I used auto levels in the colour photos and on each channel to make it the most automatic possible, and closer to what we do with the Rovers' photos.

posted on Apr, 8 2010 @ 12:50 AM
Hi to everyone!
I saw that there are several interesting discussions about "real" color of Mars: really well made this little guide

However after all these years that the rovers are on Mars, we can make some little observation.
Personally, I think there is no a cover-up about the color, but perhaps there is control over the issue of filters.

In most cases we have all the filters available when the rover photographed himself and rarely (but not for large portions of land) we have available combinations L4, L5 and L6. The filters more released are L2, L5, L6 or L2, L5, L7.
Now, look what happens to the various combinations (note in particular the colored bands on the right). In practice, for the most frequent combinations, shades are to approach. The result is that we have not less information but our eyes are unable to perceive details.


In the following scene we managed to turn the color to obtain a sundial very close to how it should be (note the box at the bottom left image). The filters were issued for this panorama are L2, L5 and L7: the result of their combination is visible in the lower left.


Well, after processing, there's green in the picture! If the conditions are correct, this green is very interesting: I'm not saying it must necessarily be something organic, minerals may be ... but it's very interesting!

posted on Apr, 8 2010 @ 02:52 AM
reply to post by 2_of_7


Intresting information. I don't know much on this subject the main reason for my reply was to ask is this nnew information that has not been posted in the main forums? If so why not post it there rather than in a skunk works thread?
You more than likely will get a better response.

Just an idea, and good luck.


EDIT: Changed hoax to skunk works as I thought I was in the hoax forum, also removed comment about thread being debunked.

[edit on 8/4/2010 by TheDon]

posted on Oct, 26 2010 @ 04:34 AM
I'd like to add my own thoughts on the martian sky. Whether there's water or not I couldn't say, there probably is. But as far as the martian sky being blue, I used to think that it may have been true until I thought a bit about it. Here's my debunk.
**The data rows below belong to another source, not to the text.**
@[simp] theorem State.mirror_now (s : State) (a : Nat) (bs : List Byte) : (s.mirror a bs).now = s.now := by
  unfold State.mirror; split
  · exact foldl_keep (·.now) _ (fun s x => by simp) _ s
  · rfl
@[simp] theorem State.mirror_pending (s : State) (a : Nat) (bs : List Byte) : (s.mirror a bs).pending = s.pending := by
  unfold State.mirror; split
  · exact foldl_keep (·.pending) _ (fun s x => by simp) _ s
  · rfl
@[simp] theorem State.mirror_fixed (s : State) (a : Nat) (bs : List Byte) : (s.mirror a bs).fixed = s.fixed := by
  unfold State.mirror; split
  · exact foldl_keep (·.fixed) _ (fun s x => by simp) _ s
  · rfl
@[simp] theorem State.mirror_regs (s : State) (a : Nat) (bs : List Byte) : (s.mirror a bs).regs = s.regs := by
  unfold State.mirror; split
  · exact foldl_keep (·.regs) _ (fun s x => by simp) _ s
  · rfl
@[simp] theorem State.mirror_sys (s : State) (a : Nat) (bs : List Byte) : (s.mirror a bs).sys = s.sys := by
  unfold State.mirror; split
  · exact foldl_keep (·.sys) _ (fun s x => by simp) _ s
  · rfl
@[simp] theorem State.mirror_boot (s : State) (a : Nat) (bs : List Byte) : (s.mirror a bs).boot = s.boot := by
  unfold State.mirror; split
  · exact foldl_keep (·.boot) _ (fun s x => by simp) _ s
  · rfl
@[simp] theorem State.mirror_mem (s : State) (a : Nat) (bs : List Byte) : (s.mirror a bs).mem = s.mem := by
  unfold State.mirror; split
  · exact foldl_keep (·.mem) _ (fun s x => by simp) _ s
  · rfl
@[simp] theorem State.mirror_que (s : State) (a : Nat) (bs : List Byte) : (s.mirror a bs).que = s.que := by
  unfold State.mirror; split
  · exact foldl_keep (·.que) _ (fun s x => by simp) _ s
  · rfl
@[simp] theorem State.mirror_pwr (s : State) (a : Nat) (bs : List Byte) : (s.mirror a bs).pwr = s.pwr := by
  unfold State.mirror; split
  · exact foldl_keep (·.pwr) _ (fun s x => by simp) _ s
  · rfl
@[simp] theorem State.mirror_eng (s : State) (a : Nat) (bs : List Byte) : (s.mirror a bs).eng = s.eng := by
  unfold State.mirror; split
  · exact foldl_keep (·.eng) _ (fun s x => by simp) _ s
  · rfl
@[simp] theorem State.mirror_tach (s : State) (a : Nat) (bs : List Byte) : (s.mirror a bs).tach = s.tach := by
  unfold State.mirror; split
  · exact foldl_keep (·.tach) _ (fun s x => by simp) _ s
  · rfl
@[simp] theorem State.mirror_lan (s : State) (a : Nat) (bs : List Byte) : (s.mirror a bs).lan = s.lan := by
  unfold State.mirror; split
  · exact foldl_keep (·.lan) _ (fun s x => by simp) _ s
  · rfl
@[simp] theorem State.mirror_wck (s : State) (a : Nat) (bs : List Byte) : (s.mirror a bs).wck = s.wck := by
  unfold State.mirror; split
  · exact foldl_keep (·.wck) _ (fun s x => by simp) _ s
  · rfl
@[simp] theorem State.mirror_orx (s : State) (a : Nat) (bs : List Byte) : (s.mirror a bs).orx = s.orx := by
  unfold State.mirror; split
  · exact foldl_keep (·.orx) _ (fun s x => by simp) _ s
  · rfl
@[simp] theorem State.mirror_hsc (s : State) (a : Nat) (bs : List Byte) : (s.mirror a bs).hsc = s.hsc := by
  unfold State.mirror; split
  · exact foldl_keep (·.hsc) _ (fun s x => by simp) _ s
  · rfl
@[simp] theorem State.mirror_ptp (s : State) (a : Nat) (bs : List Byte) : (s.mirror a bs).ptp = s.ptp := by
  unfold State.mirror; split
  · exact foldl_keep (·.ptp) _ (fun s x => by simp) _ s
  · rfl
@[simp] theorem State.mirror_ddc (s : State) (a : Nat) (bs : List Byte) : (s.mirror a bs).ddc = s.ddc := by
  unfold State.mirror; split
  · exact foldl_keep (·.ddc) _ (fun s x => by simp) _ s
  · rfl
@[simp] theorem State.mirror_phx (s : State) (a : Nat) (bs : List Byte) : (s.mirror a bs).phx = s.phx := by
  unfold State.mirror; split
  · exact foldl_keep (·.phx) _ (fun s x => by simp) _ s
  · rfl
@[simp] theorem State.mirror_aux (s : State) (a : Nat) (bs : List Byte) : (s.mirror a bs).aux = s.aux := by
  unfold State.mirror; split
  · exact foldl_keep (·.aux) _ (fun s x => by simp) _ s
  · rfl
@[simp] theorem State.mirror_memc (s : State) (a : Nat) (bs : List Byte) : (s.mirror a bs).memc = s.memc := by
  unfold State.mirror; split
  · exact foldl_keep (·.memc) _ (fun s x => by simp) _ s
  · rfl
@[simp] theorem State.mirror_cru (s : State) (a : Nat) (bs : List Byte) : (s.mirror a bs).cru = s.cru := by
  unfold State.mirror; split
  · exact foldl_keep (·.cru) _ (fun s x => by simp) _ s
  · rfl
@[simp] theorem State.mirror_net (s : State) (a : Nat) (bs : List Byte) : (s.mirror a bs).net = s.net := by
  unfold State.mirror; split
  · exact foldl_keep (·.net) _ (fun s x => by simp) _ s
  · rfl
@[simp] theorem State.mirror_tx (s : State) (a : Nat) (bs : List Byte) : (s.mirror a bs).tx = s.tx := by
  unfold State.mirror; split
  · exact foldl_keep (·.tx) _ (fun s x => by simp) _ s
  · rfl
@[simp] theorem State.mirror_resp (s : State) (a : Nat) (bs : List Byte) : (s.mirror a bs).resp = s.resp := by
  unfold State.mirror; split
  · exact foldl_keep (·.resp) _ (fun s x => by simp) _ s
  · rfl

@[simp] theorem State.writeRecord_now (s : State) (q : Nat) : (s.writeRecord q).now = s.now := by simp [State.writeRecord]
@[simp] theorem State.writeRecord_pending (s : State) (q : Nat) : (s.writeRecord q).pending = s.pending := by simp [State.writeRecord]
@[simp] theorem State.writeRecord_fixed (s : State) (q : Nat) : (s.writeRecord q).fixed = s.fixed := by simp [State.writeRecord]
@[simp] theorem State.writeRecord_boot (s : State) (q : Nat) : (s.writeRecord q).boot = s.boot := by simp [State.writeRecord]
@[simp] theorem State.writeRecord_que (s : State) (q : Nat) : (s.writeRecord q).que = s.que := by simp [State.writeRecord]
@[simp] theorem State.writeRecord_pwr (s : State) (q : Nat) : (s.writeRecord q).pwr = s.pwr := by simp [State.writeRecord]
@[simp] theorem State.writeRecord_eng (s : State) (q : Nat) : (s.writeRecord q).eng = s.eng := by simp [State.writeRecord]
@[simp] theorem State.writeRecord_tach (s : State) (q : Nat) : (s.writeRecord q).tach = s.tach := by simp [State.writeRecord]
@[simp] theorem State.writeRecord_lan (s : State) (q : Nat) : (s.writeRecord q).lan = s.lan := by simp [State.writeRecord]
@[simp] theorem State.writeRecord_wck (s : State) (q : Nat) : (s.writeRecord q).wck = s.wck := by simp [State.writeRecord]
@[simp] theorem State.writeRecord_orx (s : State) (q : Nat) : (s.writeRecord q).orx = s.orx := by simp [State.writeRecord]
@[simp] theorem State.writeRecord_hsc (s : State) (q : Nat) : (s.writeRecord q).hsc = s.hsc := by simp [State.writeRecord]
@[simp] theorem State.writeRecord_ptp (s : State) (q : Nat) : (s.writeRecord q).ptp = s.ptp := by simp [State.writeRecord]
@[simp] theorem State.writeRecord_ddc (s : State) (q : Nat) : (s.writeRecord q).ddc = s.ddc := by simp [State.writeRecord]
@[simp] theorem State.writeRecord_phx (s : State) (q : Nat) : (s.writeRecord q).phx = s.phx := by simp [State.writeRecord]
@[simp] theorem State.writeRecord_aux (s : State) (q : Nat) : (s.writeRecord q).aux = s.aux := by simp [State.writeRecord]
@[simp] theorem State.writeRecord_cru (s : State) (q : Nat) : (s.writeRecord q).cru = s.cru := by simp [State.writeRecord]
@[simp] theorem State.writeRecord_net (s : State) (q : Nat) : (s.writeRecord q).net = s.net := by simp [State.writeRecord]
@[simp] theorem State.writeRecord_tx (s : State) (q : Nat) : (s.writeRecord q).tx = s.tx := by simp [State.writeRecord]
@[simp] theorem State.writeRecord_resp (s : State) (q : Nat) : (s.writeRecord q).resp = s.resp := by simp [State.writeRecord]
As light travels through an atmosphere, the molecules and atoms of that atmosphere block some frequencies of light more than others, resulting in a particular hue unique to each atmosphere. That's why the sky is blue from the surface of the earth, and also from orbit.

In fact, if you're far away from the earth, you will still see the same blue-white color.

That's because the light would have to travel to a cloud or to the earth's surface in order to reflect back to your position, and in doing so they would travel through the color-filtering atmosphere of earth.

Given that we can establish what kind of color the sky would look from the perspective of a planet surface, by observing it from afar and noting the current color that we see, what kind of color do we see coming from the atmosphere of mars as we distantly observe it?

If the atmosphere of mars is too thin to filter much light, then looking up from the surface, the sky would be mostly black. If this were the case, then the rocks/dirt on mars would be the primary source of the reflected color.

But it turns out we can see there is an atmosphere on mars that is thick enough to filter colors from light. The horizon here is not darker than the landscape by any means.

posted on Oct, 26 2010 @ 11:44 AM
reply to post by ArMaP I would like the URL for the Viking image with the green line showing grids on the lander itself. See what I found.

posted on Oct, 26 2010 @ 12:03 PM
reply to post by Tenko

Discussing the "sky", and sunlight refraction as it occurs on Earth.

Versus Mars....Mars' atmosphere is quite thin, and therefore the sunlight will be affected differently, as perceived by human eyes, in visible light spectrum.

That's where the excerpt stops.